To summarize, talent retention causes brain drain. Innovation didn’t move from Detroit to Silicon Valley because of some failure of place or lousy climate. Talent and innovation clustered in San Francisco-San Jose because California won’t enforce non-compete agreements while Michigan and Massachusetts will. Michigan is an anti-talent, pro-amenities state. Detroit is married to jobs-follow-people as a way out of its mess. Is that the best course of action? Michael Storper indicates that it isn’t:

My role as a researcher and theorist is to be faithful to theory and evidence and to bring it together in a way that helps people to think about change.
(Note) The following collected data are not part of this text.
/-! ### The transport -/

/-- The oracle answers every call, and each listed draw answers one call, of whatever kind, as it says; every answer
to a read is some draw's (entries 3 and 4). -/
def Obligations.OracleAnswersWithItsDraws : Prop :=
  (∀ (s : State) (d : Draw) (ds : List Draw) (a : RegAddr) (bs : List Byte), s.transport = .oracle (d :: ds) →
    OpenAnswer s = d.ack ∧ WriteAnswer s a bs = d.ack ∧
    ReadAnswerTo s a = some (if d.ack = .ok then .bytes d.bytes else .fail) ∧
    transportAfterCall s.transport = .oracle ds ∧
    (∀ r, transportAfterWrite s.transport a bs r = .oracle ds)) ∧
  (∀ (s : State) (ds : List Draw) (a : RegAddr), s.transport = .oracle ds → ∃ r, ReadAnswerTo s a = some r) ∧
  (∀ r : ReadAnswer, ∃ d : Draw, r = if d.ack = .ok then .bytes d.bytes else .fail)

/-- 20_memory.md R51: the mock. -/
def Obligations.MockAnswersFromItsMap : Prop :=
  (∀ (s : State) (m : Mock) (a : RegAddr) (bs : List Byte), s.transport = .mock m →
    OpenAnswer s = (if s.calls + 1 ∈ m.fails then .fail else .ok) ∧
    WriteAnswer s a bs = (if s.calls + 1 ∈ m.fails then .fail else .ok)) ∧
  (∀ (m : Mock) (a : RegAddr) (b0 b1 : Byte), ∃ m', transportAfterWrite (.mock m) a [b0, b1] .ok = .mock m' ∧
    m'.regs.read a.toNat = some (b0 ++ b1) ∧ ∀ b, b ≠ a.toNat → m'.regs.read b = m.regs.read b) ∧
  (∀ (m : Mock) (a : RegAddr) (bs : List Byte), transportAfterWrite (.mock m) a bs .fail = .mock m) ∧
  (∀ (s : State) (m : Mock) (a : RegAddr) (w : Word), s.transport = .mock m → m.regs.read a.toNat = some w →
    ReadAnswerTo s a = some (if s.calls + 1 ∈ m.fails then .fail
      else .bytes ((m.readBytes.lookup (s.calls + 1)).getD [w.extractLsb 15 8, w.extractLsb 7 0]))) ∧
  (∀ (s : State) (m : Mock) (a : RegAddr), s.transport = .mock m → m.regs.read a.toNat = none →
    ReadAnswerTo s a = none ∧
    (s.handleOpen = true → s.cfgState = .configured → exec (.rdreg a) s = .next (FaultSet s .mockUnwritten)))

/-- The frame of the mock's map: a command stores at most the one word of `StoredBy`, and every other address reads
as before. -/
def Obligations.OnlyWritesChangeTheMockMap : Prop :=
  ∀ (i : Instr) (s t : State) (m : Mock), s.transport = .mock m → exec i s = .next t →
    ∃ m', t.transport = .mock m' ∧ m'.fails = m.fails ∧ m'.readBytes = m.readBytes ∧
      (∀ b w, StoredBy m s i = some (b, w) → m'.regs.read b.toNat = some w) ∧
      (∀ a, (∀ b w, StoredBy m s i = some (b, w) → a ≠ b.toNat) → m'.regs.read a = m.regs.read a)

/-- Reads are not idempotent: two reads of one address can return any two values. -/
def Obligations.ReadsAreNotIdempotent : Prop :=
  ∀ (a : RegAddr) (v w : Word), ∃ s t u : State, launchOk s.params = true ∧ s.fault = none ∧
    exec (.rdreg a) s = .next t ∧ t.out = .i v.toInt ∧ exec (.rdreg a) t = .next u ∧ u.out = .i w.toInt

/-! ### Invariants -/

/-- The invariant holds at reset. -/
def Obligations.InvariantHoldsAtReset : Prop := Inv State.reset

/-- Every step keeps the invariant. -/
def Obligations.StepKeepsTheInvariant : Prop := ∀ s t : State, Inv s → step s = .next t → Inv t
It should also help them to see through ideas that do not hold water, and there are alot of them in the urban and regional development field. By this, I mean ideas that sometimes seem intuitively appealing but that turn out to be wrong when faced with the evidence. So my goal with this book, as with all my teaching, is to try and inspire a rigorous, critical perspective on urban development, so that practitioners can be better equipped to focus their efforts on the right tasks.

I highly recommend Storper’s book just for the literature review of the best thinking about why some cities thrive and others struggle to survive. As I labor through it myself, I’ll post reactions. I’m hoping a robust conversation will evolve around it.